Though I take issue with some of the less significant (at least to his overall thesis) points in this essay, "On Canons" by Fr. Edward T. Oakes, SJ, is a good read and sheds light on some important philosophical (and educational) issues. There is much to consider in this piece, but I will just quote two passages, the first of which considers the critique from some that medieval Christians basically enslaved philosophy to the dictates of faith ... so much so that philosophy was in a slumber, awaiting its day of liberation:
[Etienne] Gilson [...] retorted that, far from poisoning philosophy with a sleeping potion, faith illuminates from above the path reason would follow in any event if it only had a map and a flashlight. Philosophy’s goal has always been the truth, but it has to grope because it can’t see that far ahead. To understand Gilson’s thesis, think of it this way: When one is first studying algebra, say, especially when using one of those teach-yourself books, the problems are given in the front to work out on one’s own, with the answers keyed at the back. Now, if one works out a problem only to discover from the answer key that one got it wrong, one knows then and there that one was wrong but not how or why. For that one needs to go back and retrace one’s steps and see how one can rationally prove both the false step and the true path.

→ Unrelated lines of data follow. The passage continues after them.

-- ==== Sys2Proof/Laws/ChangeSwap.lean ====
section
/-! SUPPORT. What the operations of Machine/Swap may change. -/

namespace Sys2Proof.Machine

theorem clearStore_legal {ps : Position} : PosLegal (clearStore ps) := by
  unfold clearStore
  refine storeRaw_legal ?_
  exact ⟨rfl, rfl⟩

theorem countSwap_changes {s : State} {n : Nat} {f : WindowUse → WindowUse} : Changes [.halls] s (countSwap s n f) := by
  unfold countSwap
  split
  · with_reducible exact Changes.refl
  · with_reducible refine Changes.next ?_ (modHall_changes ?_) (by decide)
    · with_reducible exact Changes.refl
    · exact fun _ h => h.withWindows (tabWf_tabSet · _ _)

theorem openWindow_changes {s : State} {n : Nat} {old : Nat} {new : Nat} {cause : Nat} {swapped : Bool} : Changes [.lcores] s
    (openWindow s n old new cause swapped) := by
  unfold openWindow
  with_reducible refine Changes.next ?_ modCore_changes (by decide)
  with_reducible exact Changes.refl

theorem benchAfterAssay_changes {s : State} {h : Nat} {i : Nat} : Changes [.free, .positions, .halls, .miller] s (benchAfterAssay s
    h i) := by
  unfold benchAfterAssay
  with_reducible refine Changes.ite_ (fun _ => ?_) (fun _ => ?_)
  · with_reducible refine Changes.next ?_ retirePosition_changes (by decide)
    with_reducible refine Changes.next ?_ (modPos_changes ?_) (by decide)
    · with_reducible exact Changes.refl
    · exact fun _ h => h
  · with_reducible refine Changes.ite_ (fun _ => ?_) (fun _ => ?_)
    · with_reducible refine Changes.next ?_ holdForBench_changes (by decide)
      with_reducible refine Changes.next ?_ (modPos_changes ?_) (by decide)
      · with_reducible exact Changes.refl
      · exact fun _ h => h
    · with_reducible refine Changes.next ?_ beginBench_changes (by decide)
      with_reducible refine Changes.ite_ (fun _ => ?_) (fun _ => ?_)
      · with_reducible refine Changes.next ?_ endBench_changes (by decide)
        with_reducible refine Changes.next ?_ (modPos_changes ?_) (by decide)
        · with_reducible exact Changes.refl
        · exact fun _ h => h
      · with_reducible refine Changes.next ?_ (modPos_changes ?_) (by decide)
        · with_reducible exact Changes.refl
        · exact fun _ h => h

theorem repairSwap_changes {s : State} {n : Nat} {t : Nat} : Changes [.free, .lcores, .positions, .halls, .miller] s (repairSwap s n
    t) := by
  unfold repairSwap
  with_reducible refine Changes.ite_ (fun _ => ?_) (fun _ => ?_)
  · with_reducible refine Changes.ite_ (fun _ => ?_) (fun _ => ?_)
    · with_reducible refine Changes.ite_ (fun _ => ?_) (fun _ => ?_)
      · with_reducible refine Changes.next ?_ benchAfterAssay_changes (by decide)
        with_reducible refine Changes.next ?_ (modHall_changes ?_) (by decide)
        · with_reducible refine Changes.next ?_ modCore_changes (by decide)
          with_reducible refine Changes.next ?_ countSwap_changes (by decide)
          with_reducible refine Changes.next ?_ (modPos_changes ?_) (by decide)
          · with_reducible exact Changes.refl
          · exact fun _ _ => clearStore_legal
        · exact fun _ h => h
      · with_reducible refine Changes.next ?_ (modPos_changes ?_) (by decide)
        · with_reducible refine Changes.next ?_ (modHall_changes ?_) (by decide)
          · with_reducible refine Changes.next ?_ modCore_changes (by decide)
            with_reducible refine Changes.next ?_ countSwap_changes (by decide)
            with_reducible refine Changes.next ?_ (modPos_changes ?_) (by decide)
            · with_reducible exact Changes.refl
            · exact fun _ _ => clearStore_legal
          · exact fun _ h => h
        · exact fun _ h => h
    · with_reducible refine Changes.next ?_ (modHall_changes ?_) (by decide)
      · with_reducible refine Changes.next ?_ modCore_changes (by decide)
        with_reducible refine Changes.next ?_ countSwap_changes (by decide)
        with_reducible refine Changes.next ?_ (modPos_changes ?_) (by decide)
        · with_reducible exact Changes.refl
        · exact fun _ _ => clearStore_legal
      · exact fun _ h => h
  · with_reducible refine Changes.next ?_ (modHall_changes ?_) (by decide)
    · with_reducible refine Changes.next ?_ modCore_changes (by decide)
      with_reducible refine Changes.next ?_ countSwap_changes (by decide)
      with_reducible refine Changes.next ?_ (modPos_changes ?_) (by decide)
      · with_reducible exact Changes.refl
      · exact fun _ _ => clearStore_legal
    · exact fun _ h => h

theorem readBlockOf_changes {s : State} {p : Nat} {blk : Nat} {n : Nat} : Changes [.free, .positions, .halls] s (readBlockOf s p blk
    n).st := by
  unfold readBlockOf
  (dsimp only; split)
  · with_reducible refine Changes.next ?_ recordValue_changes (by decide)
    with_reducible refine Changes.next ?_ storeRead_changes (by decide)
    with_reducible exact Changes.refl
  · split
    · with_reducible refine Changes.next ?_ recordValue_changes (by decide)
      with_reducible refine Changes.next ?_ storeRead_changes (by decide)
      with_reducible exact Changes.refl
    · split
      · with_reducible refine Changes.next ?_ (modPos_changes ?_) (by decide)
        · with_reducible refine Changes.next ?_ storeRead_changes (by decide)
          with_reducible refine Changes.next ?_ recordValue_changes (by decide)
          with_reducible refine Changes.next ?_ storeRead_changes (by decide)
          with_reducible exact Changes.refl
        · exact fun _ h => h
      · with_reducible refine Changes.next ?_ (modPos_changes ?_) (by decide)
        · with_reducible refine Changes.next ?_ storeRead_changes (by decide)
          with_reducible refine Changes.next ?_ recordValue_changes (by decide)
          with_reducible refine Changes.next ?_ storeRead_changes (by decide)
          with_reducible exact Changes.refl
        · exact fun _ h => h

theorem readBlock_changes {s : State} {p : Nat} {blk : Nat} : Changes [.free, .positions, .halls] s (readBlock s p blk).st := by
  unfold readBlock
  with_reducible refine Changes.next ?_ readBlockOf_changes (by decide)
  with_reducible exact Changes.refl

theorem raiseCrc_changes {s : State} {h : Nat} {hop : Nat} {job : Option Nat} {lockind : Nat} {loc : Nat} {addr : Nat} : Changes
    [.halls] s (raiseCrc s h hop job lockind loc addr) := by
  unfold raiseCrc
  with_reducible refine Changes.next ?_ raise_changes (by decide)
  with_reducible exact Changes.refl

theorem writeBlock_changes {s : State} {p : Nat} {blk : Nat} {bs : List (Byte × Bool)} : Changes [.positions] s (writeBlock s p blk
    bs) := by
  unfold writeBlock
  with_reducible refine Changes.next ?_ (modPos_changes ?_) (by decide)
  · with_reducible exact Changes.refl
  · exact fun _ h => setRecord_legal (storeRaw_legal h)

theorem fencedRead_changes {s : State} {n : Nat} : Changes [.free] s (fencedRead s n).st := by
  unfold fencedRead
  with_reducible refine Changes.next ?_ with_free_changes (by decide)
  with_reducible refine Changes.next ?_ freeBytes_changes (by decide)
  with_reducible exact Changes.refl

theorem sendPackets_changes {s : State} {src : Nat} {dst : Nat} {old : List (List (Byte × Bool))} {l : List (List (Byte × Bool))} :
    Changes [.free, .halls, .outputs, .promotes, .series, .meshFault, .resent] s (sendPackets s src dst old l).st := by
  induction l generalizing s old with
  | nil =>
    cases old <;> (unfold sendPackets; exact Changes.refl)
  | cons x r ih =>
    cases old with
    | nil => unfold sendPackets; exact Changes.refl
    | cons o old =>
      unfold sendPackets
      dsimp only
      refine Changes.next ?_ ih (by decide)
      split
      · exact Changes.next sendNumbered_changes with_free_changes (by decide)
      · exact ((sendNumbered_changes.next transit_changes (by decide)).next transit_changes (by decide)).mono (by decide)


theorem sendSegment_changes {s : State} {src : Nat} {t : Nat} {old : List (Byte × Bool)} {bs : List (Byte × Bool)} : Changes [.free,
    .positions, .halls, .hubs, .ports, .outputs, .promotes, .series, .meshFault, .resent] s (sendSegment s src t old bs).1.st := by
  unfold sendSegment
  (dsimp only; split)
  · with_reducible refine Changes.next ?_ sendPackets_changes (by decide)
    with_reducible exact Changes.refl
  · split
    · with_reducible refine Changes.next ?_ sendPackets_changes (by decide)
      with_reducible refine Changes.next ?_ sendPackets_changes (by decide)
      with_reducible exact Changes.refl
    · split
      · with_reducible refine Changes.next ?_ countCrc_changes (by decide)
        with_reducible refine Changes.next ?_ sendPackets_changes (by decide)
        with_reducible refine Changes.next ?_ sendPackets_changes (by decide)
        with_reducible exact Changes.refl
      · with_reducible refine Changes.next ?_ countCrc_changes (by decide)
        with_reducible refine Changes.next ?_ sendPackets_changes (by decide)
        with_reducible refine Changes.next ?_ sendPackets_changes (by decide)
        with_reducible exact Changes.refl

And then the closing lines:
But as Adler says in his Aquinas Lecture: “I owe to a friend the insight that it is not possible to be a good disciple of a false doctrine; but it must be added that it is not easy to be the good disciple of a true one.”
1 comment:
I like that last quote. A "good disciple" of a false doctrine is really just responsible for following a lie and the damage done by his following it. You can say you were deceived, or that you didn't know better, but in the end, sooner or later you'd better know better and figure it out, because the natural world and the spiritual are full of all sorts of ugly consequences for promoting lies.
And it's true, that it's difficult to be a good disciple of the truth. "Narrow is the way, and few find it", and few manage to keep from falling off once there. There but by the grace of God go I, and that's a fact.